# Shinden trial



## SM79Sparviero (Oct 29, 2005)

A video about Kyushu Shinden.I have found it on GREAT PLANES community forum


http://www.vit.or.jp/~tomo/gami/movie1/shinden.mpg


----------



## Gnomey (Oct 29, 2005)

Nice video SM79. It was a case of too little to late for the Japanese. As the tests only started on August the 2nd there was no chance of active service for it. Did the Allies capture any examples after the surrender?


----------



## cheddar cheese (Oct 29, 2005)

I think they captured the one...


----------



## FLYBOYJ (Oct 29, 2005)

Interesting - for being so advanced it used an inertia starter...


----------



## SM79Sparviero (Oct 29, 2005)

> Interesting - for being so advanced it used an inertia starter...



Mosquito was a very advanced and successful aircraft even if it was made with the same material as HMS Victory.

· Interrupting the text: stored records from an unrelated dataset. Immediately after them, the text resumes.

-- ==== Sys2Proof/Certificates/Slice0/Obligations.lean ====
section
/-! DEFINITION. The statements for the provers. -/

open Sys2Proof Sys2Proof.Machine

/-! ### Encoding -/

/-- R73, R75: decoding the word of an event gives the event back, for every event and every operand value. -/
def Obligations.DecodeEncode : Prop :=
  ∀ i : Instr, i.wellFormed = true → decode (encode i) = some i

/-- R75: every word that decodes is the word of the event it decodes to, so no two words mean one event. -/
def Obligations.EncodeDecode : Prop :=
  ∀ (w : EventWord) (i : Instr), decode w = some i → encode i = w

/-- R74: the decoder refuses exactly the words with `op` in 0x8..0xF and the words with `op` in
{0x0, 0x2, 0x3, 0x4, 0x5} and a nonzero argument. -/
def Obligations.DecodeRefusesExactlyIllegalWords : Prop :=
  ∀ w : EventWord, decode w = none ↔
    (0x800 ≤ w.toNat ∨
      ((w.toNat / 256 = 0 ∨ w.toNat / 256 = 2 ∨ w.toNat / 256 = 3 ∨ w.toNat / 256 = 4 ∨
        w.toNat / 256 = 5) ∧ w.toNat % 256 ≠ 0))

/-- R72, R87: words written out from the opcode map, one for each event. -/
def Obligations.SampleWordsDecode : Prop :=
  decode 0b000000000000 = some .nop ∧
  decode 0b000101000110 = some (.uartByte 0x46) ∧
  decode 0b001000000000 = some .wbit0 ∧
  decode 0b001100000000 = some .wbit1 ∧
  decode 0b010000000000 = some .poll ∧
  decode 0b010100000000 = some .readid ∧
  decode 0b011010011010 = some (.config .wiegand 26) ∧
  decode 0b011001111111 = some (.config .uart 127) ∧
  decode 0b011101100001 = some (.hexdec 0x61)

/-! ### Reset and the step -/

/-- R35, R210: every register of the block has the value of R35's table at reset. -/
def Obligations.ResetValues : Prop :=
  State.reset.cfg = { configured := false, mode := .uart, len := 0 } ∧
  State.reset.ustate = .idle ∧ State.reset.ucount = 0 ∧
  (∀ j (h : j < 12), State.reset.ubuf[j] = 0x00) ∧
  State.reset.wcount = 0 ∧ (∀ j (h : j < 100), State.reset.wbuf[j] = false) ∧
  State.reset.available = false ∧
  (State.reset.tr.mfr = 0 ∧ State.reset.tr.id = 0 ∧ State.reset.tr.cks = 0 ∧
    State.reset.tr.valid = false ∧ ∀ j (h : j < 12), State.reset.tr.raw[j] = 0x00) ∧
  State.reset.ro = State.reset.tr ∧
  State.reset.respValid = false ∧ State.reset.respStatus.code = 0 ∧ State.reset.respData = 0

/-- R78: a cycle in which one agent alone presents something runs exactly the event it presents, on the state whose queues
have moved on and whose `resp_valid` is down. The host's word runs the event it decodes to. The transport's byte runs
UART_BYTE when `rx_ready = 1`, and stays with the transport when `rx_ready = 0`. A pulse on `d0_evt` runs WBIT0, one on
`d1_evt` WBIT1, and both in one cycle WBIT0 and then WBIT1 (R53). Only the host's event leaves a response (R76; what the other
response registers keep is log 4, the queues and the schedule are log 1). -/
def Obligations.StepRunsPresentedEvent : Prop :=
  ∀ (s : State) (cs : List Cycle),
    (∀ w ws i, s.schedule = { rst := false, callback := false, transport := false, host := true } :: cs →
      s.host = w :: ws → decode w = some i → i.wellFormed = true →
      step s = exec i { s with schedule := cs, host := ws, respValid := false }) ∧
    (∀ b bs, s.schedule = { rst := false, callback := false, transport := true, host := false } :: cs →
      s.transport = b :: bs →
      (s.rxReady false = true →
        ∃ t, exec (.uartByte b) { s with schedule := cs, transport := bs, respValid := false } = .next t ∧
          step s = .next { t with
            respValid := false, respStatus := s.respStatus, respData := s.respData }) ∧
      (s.rxReady false = false → step s = .next { s with schedule := cs, respValid := false })) ∧
    (∀ ps, s.schedule = { rst := false, callback := true, transport := false, host := false } :: cs →
      (s.callback = .zero :: ps →
        ∃ t, exec .wbit0 { s with schedule := cs, callback := ps, respValid := false } = .next t ∧
          step s = .next { t with
            respValid := false, respStatus := s.respStatus, respData := s.respData }) ∧
      (s.callback = .one :: ps →
        ∃ t, exec .wbit1 { s with schedule := cs, callback := ps, respValid := false } = .next t ∧
          step s = .next { t with
            respValid := false, respStatus := s.respStatus, respData := s.respData }) ∧
      (s.callback = .both :: ps →
        ∃ t u, exec .wbit0 { s with schedule := cs, callback := ps, respValid := false } = .next t ∧
          exec .wbit1 t = .next u ∧
          step s = .next { u with
            respValid := false, respStatus := s.respStatus, respData := s.respData }))

/-- The model's own (log 2, log 10): a placed table word is what the next step runs, or what it answers ILLEGAL to. -/
def Obligations.PlacedWordRunsNext : Prop :=
  ∀ (s : State) (nbits w : Nat),
    step (s.withFetchWord nbits w) =
      match decodeTableWord nbits w with
      | some i => exec i { s with respValid := false }
      | none => .next { s with respValid := true, respStatus := .illegal, respData := 0x00 }

/-- R161: at a clock edge whose only event is an illegal word on the command port, the word is answered (ILLEGAL, 0x00)
and nothing else changes, whatever the state. -/
def Obligations.IllegalWordAnswered : Prop :=
  ∀ (s : State) (w : EventWord),
    (0x8 ≤ w.op ∨ (w.op ∈ [0x0, 0x2, 0x3, 0x4, 0x5] ∧ w.arg ≠ 0x00)) →
    clockEdge { Pins.idle with cmd := some w } s = .next { s with
      respValid := true, respStatus := .illegal, respData := 0x00 }

/-- R203, R194: the block has no fault state; every clock cycle of every state ends in a next state. -/
def Obligations.StepAnswersNext : Prop := ∀ s : State, ∃ t, step s = .next t

/-- R210: a rising edge with `rst = 1` takes every register to its reset value and performs no event. A pulse or a command
presented in the cycle is lost; a byte is not accepted and stays with the transport. -/
def Obligations.RstEdgeResetsBlock : Prop :=
  ∀ (s : State) (c : Cycle) (cs : List Cycle),
    s.schedule = c :: cs → c.rst = true →
    s.rxReady true = false ∧
    step s = .next { State.reset with
      transport := s.transport
      callback := if c.callback then s.callback.tail else s.callback
      host := if c.host then s.host.tail else s.host
      schedule := cs }

/-- R76: `resp_valid` is 1 after a cycle with a command-port event and 0 after every other cycle. -/
def Obligations.ResponseValidExactlyAfterCommand : Prop :=
  ∀ s t : State, step s = .next t → t.respValid = (s.pins.cmd.isSome && !s.pins.rst)

/-- R53, R193: the events of one cycle are applied one after another, each whole, in the order `d0_evt`, `d1_evt`, `rx`,
command: the cycle is the same as four cycles that present one port each. -/
def Obligations.SameCycleEventsInPortOrder : Prop :=
  ∀ (p : Pins) (s : State), p.rst = false →
    clockEdge p s =
      andThen (clockEdge { Pins.idle with d0 := p.d0 } s) fun s1 =>
      andThen (clockEdge { Pins.idle with d1 := p.d1 } s1) fun s2 =>
      andThen (clockEdge { Pins.idle with rx := p.rx } s2) fun s3 =>
      clockEdge { Pins.idle with cmd := p.cmd } s3

/-- R78: `rx_ready` is 0 in exactly two cases. A byte presented while it is 0 changes nothing in the block and stays with
the transport; a byte presented while it is 1 leaves the transport. -/
def Obligations.RxReadyDecidesAcceptance : Prop :=
  (∀ (s : State) (rst : Bool), s.rxReady rst = false ↔
    (rst = true ∨ (s.cfg.configured = true ∧ s.cfg.mode = .uart ∧ s.available = true))) ∧
  (∀ (p : Pins) (s : State), s.rxReady p.rst = false →
    clockEdge p s = clockEdge { p with rx := none } s) ∧
  (∀ (s t : State) (b : Byte) (bs : List Byte),
    s.transport = b :: bs → s.pins.rx = some b → step s = .next t →
    t.transport = if s.rxReady s.pins.rst then bs else b :: bs)

/-- R77: each output port shows its register, and `rec_raw[8i+7:8i]` is `RO.raw[i]`. -/
def Obligations.OutputPortsShowRegisters : Prop :=
  ∀ (s : State) (rst : Bool),
    (s.outputs rst).avail = s.available ∧
    (s.outputs rst).respValid = s.respValid ∧ (s.outputs rst).respStatus = s.respStatus.code ∧
    (s.outputs rst).respData = s.respData ∧
    (s.outputs rst).recMfr = s.ro.mfr ∧ (s.outputs rst).recId = s.ro.id ∧
    (s.outputs rst).recCks = s.ro.cks ∧ (s.outputs rst).recValid = s.ro.valid ∧
    (∀ i (h : i < 12), (s.outputs rst).recRaw.extractLsb' (8 * i) 8 = s.ro.raw[i]) ∧
    (s.outputs rst).cfgConfigured = s.cfg.configured ∧
    ((s.outputs rst).cfgMode = 1 ↔ s.cfg.mode = .wiegand) ∧ (s.outputs rst).cfgLen = s.cfg.len

/-- R31: the invariants hold at reset. -/
def Obligations.ResetMeetsInvariants : Prop := State.reset.Inv

/-- R31: every clock cycle, whatever it presents, keeps the invariants (I1) to (I7). -/
def Obligations.StepKeepsInvariants : Prop :=
  ∀ s t : State, s.Inv → step s = .next t → t.Inv

/-- R101, R103, R130, R132: neither buffer ever holds anything past its counter. -/
def Obligations.StepKeepsBufferTailsClear : Prop :=
  ∀ s t : State, s.TailsClear → step s = .next t → t.TailsClear

/-- R31 (I4), R104: in UART mode a record with `valid` set keeps, in `TR.raw`, twelve hex digits whose checksum agrees. -/
def Obligations.ValidUartRecordIsCheckedHex : Prop :=
  ∀ s : State, s.Inv → s.cfg.mode = .uart → s.tr.valid = true →
    (∀ j (h : j < 12), (hexNibble s.tr.raw[j]).2 = true) ∧ uartChecksum s.tr.raw = s.tr.cks

/-- R199: a step of block `k` of a platform takes it to the next state of its own step, whatever the other blocks hold, and
every other block keeps its state. That a platform is a list of blocks is log 19. -/
def Obligations.BlocksShareNothing : Prop :=
  ∀ (blocks : List State) (k : Nat) (s : State), blocks[k]? = some s →
    ∃ t, step s = .next t ∧ (stepBlock k blocks)[k]? = some t ∧
      (stepBlock k blocks).length = blocks.length ∧
      ∀ j, j ≠ k → (stepBlock k blocks)[j]? = blocks[j]?

/-! ### Statuses and whole-machine rules -/

/-- R160: NOP is the word 0x000, any other word with `op` 0x0 is illegal, and NOP responds (OK, 0x00) and changes nothing
else, configured or not. -/
def Obligations.NopOnlyResponds : Prop :=
  decode 0x000 = some .nop ∧ (∀ arg : Byte, arg ≠ 0x00 → decode (0x0#4 ++ arg) = none) ∧
  ∀ s : State,
    exec .nop s = .next { s with respValid := true, respStatus := .ok, respData := 0x00 }

/-- D18, R76: the five events that need a configured block are answered NOT_CONFIGURED by one that is not, and change
nothing else. -/
def Obligations.UnconfiguredTurnsEventsAway : Prop :=
  ∀ (s : State) (i : Instr), s.cfg.configured = false → needsConfig i = true →
    exec i s = .next { s with
      respValid := true, respStatus := .notConfigured, respData := 0x00 }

Corsair had cloth-covered tail planes as FIAT CR-42 had.


----------



## FLYBOYJ (Oct 29, 2005)

SM79Sparviero said:


> > Interesting - for being so advanced it used an inertia starter...
> 
> 
> 
> ...



Understand - but an inertia starter required extra bodies by the aircraft at start - an electric strarter, flip a switch and go...


----------